Right now I am of the mind to just leave it alone, it seems to be doing a good job as a conversation piece.

Herb


----------



## TwoSkies57 (Feb 23, 2009)

The pedestal alone is a beauty!! let alone show casing the harp atop of it. That maple is just stunning and you did it justice with the finish schedule you used. Well done Herb!!!

I seem to recall that with the original harp build for your son, there was a issue with the tone generated??? did you ever get it resolved?


----------



## Stick486 (Jan 4, 2013)

wow!!!!
pure class...


----------



## Herb Stoops (Aug 28, 2012)

TwoSkies57 said:


> The pedestal alone is a beauty!! let alone show casing the harp atop of it. That maple is just stunning and you did it justice with the finish schedule you used. Well done Herb!!!
> 
> I seem to recall that with the original harp build for your son, there was a issue with the tone generated??? did you ever get it resolved?


It has a coat of sanding sealer,dewaxed shellac, and 4 coats of water based polyurethane for a finish. I only had one board of the quilted maple, just enough to do the sound box,and I picked through my maple supply to find the nicest piece to make the harp.

When Andrew came over to string the harp, he had me cut off 1 1/2" from the "knob" on the upper part of the arch of his harp and move 3 string locations. He had his harp tuned so that it played, but didn't quite have the tone he wanted , so he is still working on trying to get it like he wants it. When he does I will have to redo some of the sound box for him.
He was drooling over the wood I used in this harp.

Herb


----------



## Mike (Nov 22, 2004)

That is a great looking project Herb.


----------



## Ratbob (Apr 6, 2015)

That is just stunning Herb, both the harp and the pedestal. Kudos!


----------



## Herb Stoops (Aug 28, 2012)

I got this in the wrong Forum, by accident is there a way to get it into Show and Tell?


----------



## Mike (Nov 22, 2004)

Message one of the moderators and they will move it for you.


----------



## TwoSkies57 (Feb 23, 2009)

Herb Stoops said:


> I got this in the wrong Forum, by accident is there a way to get it into Show and Tell?


relocated the thread for you Herb...


----------



## TwoSkies57 (Feb 23, 2009)

Quilted Big Leaf Maple is readily available, but the 5A stuff is increasingly hard to come by. Even the veneers are going up in cost. I got a few sheets of veneer and a couple of leftovers. Definitely a "special project" kinda wood like your harp. She's an eye catcher alright!!


----------



## Herb Stoops (Aug 28, 2012)

Thanks for moving it,
The maple was mixed in with a pickup load of beam ends a guy was selling for firewood at a kiln drying place.

The strange part is before it is finished ,it doesn't look so spectacular.
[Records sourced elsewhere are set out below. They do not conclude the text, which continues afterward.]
/-- A home performs a request for memory (R273). -/
def performMem (s : State) (r : Req) : Performed :=
  match s.presBarrier r, r.pas with
  | some i, _ => .done s (refusal r causeBarrierStore i)
  | none, [] => .done s { words := r.fwd.filterMap id }
  | none, p :: _ =>
    match r.op with
    | .load n => performLoad s r n
    | .cxBlock _ _ => .done (s.useWords r false) { words := r.pas.map (fun p => s.loadUnder p.1 p.2) }
    | .store ws => performStore s r ws
    | .presRead _ => readOrDefer (s.useWords r false) r
    | .presWrite ws => performPresWrite s r ws
    | .presClear n =>
      let c := performClear (s.useClear r p.1 p.2 n) p.1 n
      .done c.1 { words := [PWord.clean (BitVec.ofNat 32 c.2)], cond := decide (c.2 = 0) }
    | .probe => .done (s.useWord r 0 false) (probeWord s p.1)
    | .atomic op _ v =>
      if s.barrierAt p.1 then .done s (refusal r causeBarrierStore 0)
      else
        let old := s.loadUnder p.1 p.2
        .done (homeStore (s.useWord r 0 true) p.1 p.2 (atomicWord false .nearest op.toNat old v).1)
          { words := [old], cond := !old.psn && decide (old.val ≠ 0) }
    | .cas exp new =>
      if s.barrierAt p.1 then .done s (refusal r causeBarrierStore 0)
      else
        let old := s.loadUnder p.1 p.2
        .done (homeStore (s.useWord r 0 true) p.1 p.2 (casWord old exp new))
          { words := [old], cond := !old.psn && decide (old.val = exp.val) }
    | .barArrive n =>
      if s.barrierAt p.1 then
        match wordArrive (s.useWord r 0 true) p.1 p.2 n.toNat with
        | some x => .done x.1 (arriveAnswer x.2.1 x.2.2)
        | none => .done s arriveRefused
      else .done s (refusal r causeProt 0)
    | .barTry q st =>
      if s.barrierAt p.1 then .done (s.useWord r 0 false) (phaseAnswer (phaseOf (s.load64Under p.1 p.2)) q true st)
      else .done s (refusal r causeProt 0)
    | .barWait q st =>
      if s.barrierAt p.1 then
        let ph := phaseOf (s.load64Under p.1 p.2)
        if phasePassed ph q then .done (s.useWord r 0 false) (phaseAnswer ph q true st) else readOrDefer (s.useWord r 0 false) r
      else .done s (refusal r causeProt 0)
    | .barMake n =>
      let x := performMake (s.useWord r 0 true) p.1 p.2 n.toNat
      .done x.1 { cond := x.2 }
    | .xwait _ => readOrDefer (s.useWord r 0 false) r
    | _ => .done s {}

/-! ## Accesses of engines and streams (R339) -/

/-- The window check of R339: the target element's table holds a valid entry of the stamp's TENANT and KEYID whose BANKS
word holds the bank. -/
def windowOk (s : State) (st : Stamp) (e : ElemRef) (off : Nat) : Bool :=
  let el := s.el e
  (List.range 16).any (fun d =>
    let x := Map.get el.dtab 0 d
    entValid x && decide (entTenant x = st.tenant) && decide (entKey x = st.keyid)
      && el.owns (BitVec.ofNat 4 d) (.bank (off / 0x2000)))
    && !el.scrubbing (.bank (off / 0x2000))

/-- ATS is enabled on the function that a queue of the tenant names (R425). -/
def State.atsOn (s : State) (p : BitVec 5) (tenant : BitVec 16) : Bool :=
  match s.qreg.find? (fun q => decide (q.part = p) && decide (q.tenant = tenant)) with
  | some q => Map.get s.ats false q.fn.toNat
  | none => false

/-- A host port. -/
def State.hport (s : State) (south : Bool) : HostPort := Map.get s.port {} (if south then 1 else 0)
def State.updHport (s : State) (south : Bool) (f : HostPort → HostPort) : State :=
  { s with port := Map.modify s.port {} (if south then 1 else 0) f }

/-- The ATC's entry for a window offset of a PASID (R424, R425). -/
def State.atcHit (s : State) (south : Bool) (pasid : BitVec 20) (off : Nat) : Option TlbEntry :=
  (s.hport south).atc.find? (fun e => decide (e.pasid = pasid) && decide (e.va ≤ off ∧ off < e.va + e.size))

/-- Base of the window of a host port (R275). -/
def hostBase (south : Bool) : Nat := if south then 0xC000000000000 else 0x8000000000000

/-- Where the host's own translation of an untranslated address with its PASID leads (R294): the host decides. -/
def hostPlace (south : Bool) (pasid : BitVec 20) (off : Nat) : Nat :=
  hostBase south + (Config.hostPage south pasid (off / 4096)).toNat * 4096 + off % 4096

/-- The address that a host access uses: where ATS is off, the one that the host finds for the window offset and the PASID
(R294); the translated one where the ATC holds it, and none where the host must be asked (R425). -/
def State.hostAddrAs (s : State) (ats : Bool) (pasid : BitVec 20) (pa : Nat) : Option Nat :=
  match s.target pa with
  | .host south =>
    if ats then (s.atcHit south pasid (pa % 2 ^ 50)).map (fun e => hostBase south + e.out (pa % 2 ^ 50))
    else some (hostPlace south pasid (pa % 2 ^ 50))
  | _ => some pa
def State.hostAddr (s : State) (p : BitVec 5) (tenant : BitVec 16) (pa : Nat) : Option Nat :=
  s.hostAddrAs (s.atsOn p tenant) (s.pasidOf p tenant) pa

/-- The PASID of a host access is being torn down (R432). -/
def State.tearingAs (s : State) (pasid : BitVec 20) (pa : Nat) : Bool :=
  match s.target pa with
  | .host _ => (s.hport false).tearing.contains pasid || (s.hport true).tearing.contains pasid
  | _ => false
def State.tearing (s : State) (p : BitVec 5) (tenant : BitVec 16) (pa : Nat) : Bool := s.tearingAs (s.pasidOf p tenant) pa

/-- The check of one word of an engine or stream: its physical address and key, or the cause (R300, R339). A host page
whose translation is not yet known is PAGE until the host has answered. -/
def unitCheck (s : State) (tlb : Mmu) (st : Stamp) (va : Nat) (a : Access) (al : Nat) : Except (BitVec 8) (Nat × BitVec 13) :=
  match s.checkAccess tlb st false [(0, va % 2 ^ 56)] a al with
  | .error d => .error d.cause
  | .ok [] => .error causePage
  | .ok (p :: _) =>
    if s.tearing st.part st.tenant p.1 then .error causePage
    else
      match s.target p.1 with
      | .store e off => if windowOk s st e off then .ok p else .error causeDomain
      | .host _ => match s.hostAddr st.part st.tenant p.1 with
        | some pa => .ok (pa, p.2)
        | none => .error causePage
      | _ => .ok p

/-- An access of a unit waits for the host's translation of its address (R425). -/
def needsHost (s : State) (tlb : Mmu) (st : Stamp) (va : Nat) (a : Access) : Bool :=
  match s.checkAccess tlb st false [(0, va % 2 ^ 56)] a 4 with
  | .ok (p :: _) => !s.tearing st.part st.tenant p.1 && (s.hostAddr st.part st.tenant p.1).isNone
  | _ => false

/-- A unit's Translation Request is on its way, or its Page Request (R425). -/
def State.askedHost (s : State) (who : Requester) : Bool := s.reqs.any (fun r => decide (r.who = who))

/-- PASID of a slot's accesses (R429). -/
def QSlot.pasid (q : QSlot) : BitVec 20 := bits (Map.get q.rec_ 0 1) 0 20

/-- PASID of an access: the slot's own for a queue's, else the tenant's (R295, R429). -/
def State.pasidFor (s : State) (who : Requester) (st : Stamp) : BitVec 20 := match who with
  | .queue d i => (Map.get (s.dieAt d).slot {} i.toNat).pasid
  | _ => s.pasidOf st.part st.tenant

/-- The port of a host address. -/
def State.portOf (s : State) (pa : Nat) : Option Bool := match s.target pa with
  | .host south => some south
  | _ => none

/-- Non-posted requests that a host port has outstanding (R424): translations asked for, and reads under way. -/
def State.nonPosted (s : State) (south : Bool) : Nat :=
  s.reqs.countP (fun r => (decide (r.stage = .ats) || (decide (r.stage = .home) && !(match r.op with
    | .store _ => true
    | _ => false))) && r.pas.any (fun x => decide (s.portOf x.1 = some south)))

/-- A host port that an access leads to has 4,096 non-posted requests outstanding (R424). -/
def State.noRoom (s : State) (ps : List (Nat × BitVec 13)) : Bool :=
  ps.any (fun x => match s.portOf x.1 with
    | some south => decide (4096 ≤ s.nonPosted south)
    | none => false)

/-- A unit asks the host for the translation of its access, once, and as soon as the port may take it (R424, R425). -/
def askHost (s : State) (tlb : Mmu) (who : Requester) (st : Stamp) (va : Nat) (write : Bool := false) : State :=
  let pas := match s.xlate tlb st.part st.tenant (va % 2 ^ 56) with
    | some e => [(e.out (va % 2 ^ 56), e.keyid)]
    | none => []
  if s.askedHost who ∨ s.noRoom pas = true then s
  else
    let gen := Map.get s.pasidGen 0 (s.pasidFor who st).toNat
    let op : Op := if write then .store [] else .load 1
    let r : Req := { id := s.serial, who := who, stamp := st, va := BitVec.ofNat 56 va, op := op, stage := .ats, pas := pas, gen := gen }
    { s with serial := s.serial + 1, reqs := s.reqs ++ [r] }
Once the finish is on it pops the grain out and it gets better as it ages and darkens.

Herb


----------



## P.A. Gosselin (Aug 24, 2014)

Simply stunning work. The different pictures bring out various eye catching aspects of the maple and do justice to the work your have put into this piece. A friend of mine made a 36" harp years ago, I can only imagine what you went through. Great find in the maple wood stock. WOW!


----------



## GregLittleWoodworks (Dec 9, 2014)

*Awesome........!!!*


----------



## old55 (Aug 11, 2013)

Absolutely beautiful.


----------



## marecat3 (Nov 30, 2010)

Looks Wonderful. I always wanted a harp. Ordered one once but it never came in.


----------